[TRY IT]
The full listing below should be printed word for word.

Content starts

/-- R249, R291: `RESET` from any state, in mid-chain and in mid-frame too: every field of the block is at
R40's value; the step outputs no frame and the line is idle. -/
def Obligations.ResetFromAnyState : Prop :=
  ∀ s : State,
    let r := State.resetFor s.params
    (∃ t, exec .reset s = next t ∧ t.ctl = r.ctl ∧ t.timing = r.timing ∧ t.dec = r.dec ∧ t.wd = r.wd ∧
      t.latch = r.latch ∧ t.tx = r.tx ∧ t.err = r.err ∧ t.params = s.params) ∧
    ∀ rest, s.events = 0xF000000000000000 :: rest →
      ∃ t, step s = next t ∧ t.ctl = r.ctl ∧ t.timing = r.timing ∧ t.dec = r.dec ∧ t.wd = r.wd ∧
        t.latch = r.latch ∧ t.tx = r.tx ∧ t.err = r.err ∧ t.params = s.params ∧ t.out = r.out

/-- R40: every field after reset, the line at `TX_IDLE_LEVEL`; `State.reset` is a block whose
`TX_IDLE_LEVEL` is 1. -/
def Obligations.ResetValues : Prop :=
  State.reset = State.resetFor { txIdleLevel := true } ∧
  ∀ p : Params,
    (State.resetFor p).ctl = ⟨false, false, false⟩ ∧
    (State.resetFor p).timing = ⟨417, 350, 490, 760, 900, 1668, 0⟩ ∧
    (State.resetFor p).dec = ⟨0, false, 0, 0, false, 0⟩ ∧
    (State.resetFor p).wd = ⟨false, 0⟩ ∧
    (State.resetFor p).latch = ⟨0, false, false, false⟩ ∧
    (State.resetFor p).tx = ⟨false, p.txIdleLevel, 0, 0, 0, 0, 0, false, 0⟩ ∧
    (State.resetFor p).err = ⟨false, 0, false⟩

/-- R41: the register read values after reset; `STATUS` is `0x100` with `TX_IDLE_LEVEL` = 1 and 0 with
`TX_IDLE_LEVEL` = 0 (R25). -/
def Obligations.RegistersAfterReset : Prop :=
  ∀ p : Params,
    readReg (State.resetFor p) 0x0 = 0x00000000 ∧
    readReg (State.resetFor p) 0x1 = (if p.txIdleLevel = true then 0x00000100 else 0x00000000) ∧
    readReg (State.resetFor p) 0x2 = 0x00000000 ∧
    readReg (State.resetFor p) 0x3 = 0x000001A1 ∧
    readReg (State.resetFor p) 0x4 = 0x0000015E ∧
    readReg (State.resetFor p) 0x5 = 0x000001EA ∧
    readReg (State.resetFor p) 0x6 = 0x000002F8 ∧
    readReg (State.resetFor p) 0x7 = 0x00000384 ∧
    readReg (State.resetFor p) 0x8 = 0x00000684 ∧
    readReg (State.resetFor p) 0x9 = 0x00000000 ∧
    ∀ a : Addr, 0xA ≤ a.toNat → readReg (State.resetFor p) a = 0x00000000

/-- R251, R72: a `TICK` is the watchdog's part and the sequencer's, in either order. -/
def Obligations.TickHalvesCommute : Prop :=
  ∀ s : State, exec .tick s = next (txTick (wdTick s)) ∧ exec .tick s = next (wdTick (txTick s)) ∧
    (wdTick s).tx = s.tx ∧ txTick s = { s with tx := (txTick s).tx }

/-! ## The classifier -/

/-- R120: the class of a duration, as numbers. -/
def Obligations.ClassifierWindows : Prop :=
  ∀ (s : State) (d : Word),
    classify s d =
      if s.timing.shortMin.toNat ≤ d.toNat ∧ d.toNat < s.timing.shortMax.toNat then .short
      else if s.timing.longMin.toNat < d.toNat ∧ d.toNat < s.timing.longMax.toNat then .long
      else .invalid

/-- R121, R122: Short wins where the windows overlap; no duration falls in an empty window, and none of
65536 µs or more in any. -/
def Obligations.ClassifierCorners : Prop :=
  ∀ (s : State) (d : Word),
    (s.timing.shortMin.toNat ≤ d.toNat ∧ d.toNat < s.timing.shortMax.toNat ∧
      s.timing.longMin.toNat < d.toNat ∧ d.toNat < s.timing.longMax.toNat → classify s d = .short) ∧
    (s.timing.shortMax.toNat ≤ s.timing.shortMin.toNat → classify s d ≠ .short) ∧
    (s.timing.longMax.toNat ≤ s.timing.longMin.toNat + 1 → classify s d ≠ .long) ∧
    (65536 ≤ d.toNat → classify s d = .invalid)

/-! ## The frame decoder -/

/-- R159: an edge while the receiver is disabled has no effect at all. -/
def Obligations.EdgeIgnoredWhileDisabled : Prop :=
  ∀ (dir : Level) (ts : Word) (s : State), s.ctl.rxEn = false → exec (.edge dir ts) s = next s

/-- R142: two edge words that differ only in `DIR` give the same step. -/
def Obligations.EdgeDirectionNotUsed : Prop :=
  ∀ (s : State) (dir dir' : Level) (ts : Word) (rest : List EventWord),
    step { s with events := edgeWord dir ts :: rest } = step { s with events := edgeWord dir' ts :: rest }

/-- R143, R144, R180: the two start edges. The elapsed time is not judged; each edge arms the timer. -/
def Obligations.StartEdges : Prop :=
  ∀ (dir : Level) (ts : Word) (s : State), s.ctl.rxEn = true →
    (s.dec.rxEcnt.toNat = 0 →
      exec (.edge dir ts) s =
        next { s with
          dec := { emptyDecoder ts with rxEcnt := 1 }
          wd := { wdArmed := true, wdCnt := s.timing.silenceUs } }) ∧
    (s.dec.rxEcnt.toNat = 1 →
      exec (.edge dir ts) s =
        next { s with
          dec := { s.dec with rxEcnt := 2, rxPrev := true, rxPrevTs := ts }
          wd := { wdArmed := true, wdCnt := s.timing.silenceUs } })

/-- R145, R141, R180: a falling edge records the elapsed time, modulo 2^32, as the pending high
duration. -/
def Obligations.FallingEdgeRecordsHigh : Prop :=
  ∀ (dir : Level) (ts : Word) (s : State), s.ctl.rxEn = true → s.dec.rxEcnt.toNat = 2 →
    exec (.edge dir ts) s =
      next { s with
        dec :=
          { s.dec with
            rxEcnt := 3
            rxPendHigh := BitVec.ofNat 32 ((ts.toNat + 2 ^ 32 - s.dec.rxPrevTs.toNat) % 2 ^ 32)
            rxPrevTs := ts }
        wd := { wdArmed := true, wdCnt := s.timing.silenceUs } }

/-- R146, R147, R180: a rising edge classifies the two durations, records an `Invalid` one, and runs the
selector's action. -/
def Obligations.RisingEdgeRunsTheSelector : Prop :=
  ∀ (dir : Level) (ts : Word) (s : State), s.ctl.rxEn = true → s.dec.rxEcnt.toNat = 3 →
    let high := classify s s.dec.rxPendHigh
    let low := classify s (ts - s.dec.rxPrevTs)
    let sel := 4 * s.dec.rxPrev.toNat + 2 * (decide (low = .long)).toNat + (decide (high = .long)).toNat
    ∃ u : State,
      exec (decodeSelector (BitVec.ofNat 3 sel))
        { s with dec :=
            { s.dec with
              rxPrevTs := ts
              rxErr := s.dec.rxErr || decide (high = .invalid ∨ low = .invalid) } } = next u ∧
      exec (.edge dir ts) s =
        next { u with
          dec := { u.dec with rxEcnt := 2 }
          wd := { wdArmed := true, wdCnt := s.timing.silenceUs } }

Content ends

[ANSWER TO THE PROBLEM]
/-- R249, R291: `RESET` from any state, in mid-chain and in mid-frame too: every field of the block is at
R40's value; the step outputs no frame and the line is idle. -/
def Obligations.ResetFromAnyState : Prop :=
  ∀ s : State,
    let r := State.resetFor s.params
    (∃ t, exec .reset s = next t ∧ t.ctl = r.ctl ∧ t.timing = r.timing ∧ t.dec = r.dec ∧ t.wd = r.wd ∧
      t.latch = r.latch ∧ t.tx = r.tx ∧ t.err = r.err ∧ t.params = s.params) ∧
    ∀ rest, s.events = 0xF000000000000000 :: rest →
      ∃ t, step s = next t ∧ t.ctl = r.ctl ∧ t.timing = r.timing ∧ t.dec = r.dec ∧ t.wd = r.wd ∧
        t.latch = r.latch ∧ t.tx = r.tx ∧ t.err = r.err ∧ t.params = s.params ∧ t.out = r.out

/-- R40: every field after reset, the line at `TX_IDLE_LEVEL`; `State.reset` is a block whose
`TX_IDLE_LEVEL` is 1. -/
def Obligations.ResetValues : Prop :=
  State.reset = State.resetFor { txIdleLevel := true } ∧
  ∀ p : Params,
    (State.resetFor p).ctl = ⟨false, false, false⟩ ∧
    (State.resetFor p).timing = ⟨417, 350, 490, 760, 900, 1668, 0⟩ ∧
    (State.resetFor p).dec = ⟨0, false, 0, 0, false, 0⟩ ∧
    (State.resetFor p).wd = ⟨false, 0⟩ ∧
    (State.resetFor p).latch = ⟨0, false, false, false⟩ ∧
    (State.resetFor p).tx = ⟨false, p.txIdleLevel, 0, 0, 0, 0, 0, false, 0⟩ ∧
    (State.resetFor p).err = ⟨false, 0, false⟩

/-- R41: the register read values after reset; `STATUS` is `0x100` with `TX_IDLE_LEVEL` = 1 and 0 with
`TX_IDLE_LEVEL` = 0 (R25). -/
def Obligations.RegistersAfterReset : Prop :=
  ∀ p : Params,
    readReg (State.resetFor p) 0x0 = 0x00000000 ∧
    readReg (State.resetFor p) 0x1 = (if p.txIdleLevel = true then 0x00000100 else 0x00000000) ∧
    readReg (State.resetFor p) 0x2 = 0x00000000 ∧
    readReg (State.resetFor p) 0x3 = 0x000001A1 ∧
    readReg (State.resetFor p) 0x4 = 0x0000015E ∧
    readReg (State.resetFor p) 0x5 = 0x000001EA ∧
    readReg (State.resetFor p) 0x6 = 0x000002F8 ∧
    readReg (State.resetFor p) 0x7 = 0x00000384 ∧
    readReg (State.resetFor p) 0x8 = 0x00000684 ∧
    readReg (State.resetFor p) 0x9 = 0x00000000 ∧
    ∀ a : Addr, 0xA ≤ a.toNat → readReg (State.resetFor p) a = 0x00000000

/-- R251, R72: a `TICK` is the watchdog's part and the sequencer's, in either order. -/
def Obligations.TickHalvesCommute : Prop :=
  ∀ s : State, exec .tick s = next (txTick (wdTick s)) ∧ exec .tick s = next (wdTick (txTick s)) ∧
    (wdTick s).tx = s.tx ∧ txTick s = { s with tx := (txTick s).tx }

/-! ## The classifier -/

/-- R120: the class of a duration, as numbers. -/
def Obligations.ClassifierWindows : Prop :=
  ∀ (s : State) (d : Word),
    classify s d =
      if s.timing.shortMin.toNat ≤ d.toNat ∧ d.toNat < s.timing.shortMax.toNat then .short
      else if s.timing.longMin.toNat < d.toNat ∧ d.toNat < s.timing.longMax.toNat then .long
      else .invalid

/-- R121, R122: Short wins where the windows overlap; no duration falls in an empty window, and none of
65536 µs or more in any. -/
def Obligations.ClassifierCorners : Prop :=
  ∀ (s : State) (d : Word),
    (s.timing.shortMin.toNat ≤ d.toNat ∧ d.toNat < s.timing.shortMax.toNat ∧
      s.timing.longMin.toNat < d.toNat ∧ d.toNat < s.timing.longMax.toNat → classify s d = .short) ∧
    (s.timing.shortMax.toNat ≤ s.timing.shortMin.toNat → classify s d ≠ .short) ∧
    (s.timing.longMax.toNat ≤ s.timing.longMin.toNat + 1 → classify s d ≠ .long) ∧
    (65536 ≤ d.toNat → classify s d = .invalid)

/-! ## The frame decoder -/

/-- R159: an edge while the receiver is disabled has no effect at all. -/
def Obligations.EdgeIgnoredWhileDisabled : Prop :=
  ∀ (dir : Level) (ts : Word) (s : State), s.ctl.rxEn = false → exec (.edge dir ts) s = next s

/-- R142: two edge words that differ only in `DIR` give the same step. -/
def Obligations.EdgeDirectionNotUsed : Prop :=
  ∀ (s : State) (dir dir' : Level) (ts : Word) (rest : List EventWord),
    step { s with events := edgeWord dir ts :: rest } = step { s with events := edgeWord dir' ts :: rest }

/-- R143, R144, R180: the two start edges. The elapsed time is not judged; each edge arms the timer. -/
def Obligations.StartEdges : Prop :=
  ∀ (dir : Level) (ts : Word) (s : State), s.ctl.rxEn = true →
    (s.dec.rxEcnt.toNat = 0 →
      exec (.edge dir ts) s =
        next { s with
          dec := { emptyDecoder ts with rxEcnt := 1 }
          wd := { wdArmed := true, wdCnt := s.timing.silenceUs } }) ∧
    (s.dec.rxEcnt.toNat = 1 →
      exec (.edge dir ts) s =
        next { s with
          dec := { s.dec with rxEcnt := 2, rxPrev := true, rxPrevTs := ts }
          wd := { wdArmed := true, wdCnt := s.timing.silenceUs } })

/-- R145, R141, R180: a falling edge records the elapsed time, modulo 2^32, as the pending high
duration. -/
def Obligations.FallingEdgeRecordsHigh : Prop :=
  ∀ (dir : Level) (ts : Word) (s : State), s.ctl.rxEn = true → s.dec.rxEcnt.toNat = 2 →
    exec (.edge dir ts) s =
      next { s with
        dec :=
          { s.dec with
            rxEcnt := 3
            rxPendHigh := BitVec.ofNat 32 ((ts.toNat + 2 ^ 32 - s.dec.rxPrevTs.toNat) % 2 ^ 32)
            rxPrevTs := ts }
        wd := { wdArmed := true, wdCnt := s.timing.silenceUs } }

/-- R146, R147, R180: a rising edge classifies the two durations, records an `Invalid` one, and runs the
selector's action. -/
def Obligations.RisingEdgeRunsTheSelector : Prop :=
  ∀ (dir : Level) (ts : Word) (s : State), s.ctl.rxEn = true → s.dec.rxEcnt.toNat = 3 →
    let high := classify s s.dec.rxPendHigh
    let low := classify s (ts - s.dec.rxPrevTs)
    let sel := 4 * s.dec.rxPrev.toNat + 2 * (decide (low = .long)).toNat + (decide (high = .long)).toNat
    ∃ u : State,
      exec (decodeSelector (BitVec.ofNat 3 sel))
        { s with dec :=
            { s.dec with
              rxPrevTs := ts
              rxErr := s.dec.rxErr || decide (high = .invalid ∨ low = .invalid) } } = next u ∧
      exec (.edge dir ts) s =
        next { u with
          dec := { u.dec with rxEcnt := 2 }
          wd := { wdArmed := true, wdCnt := s.timing.silenceUs } }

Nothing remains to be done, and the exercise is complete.